What the task requires → Gather all lines in the records below that include the word "spec".
-- Extracted data follows --
-- ==== Sys2Proof/WellFormed.lean ====
section
/-! DEFINITION. Which commands are well formed: every operand fits the width the spec gives it, and every unit named exists.
A value that fits its width but that the spec refuses is well formed: its refusal is the command's effect. One check for each
command, and their collection. -/

namespace Sys2Proof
-- Extracted data concluded --
Task solution →
/-! DEFINITION. Which commands are well formed: every operand fits the width the spec gives it, and every unit named exists.
A value that fits its width but that the spec refuses is well formed: its refusal is the command's effect. One check for each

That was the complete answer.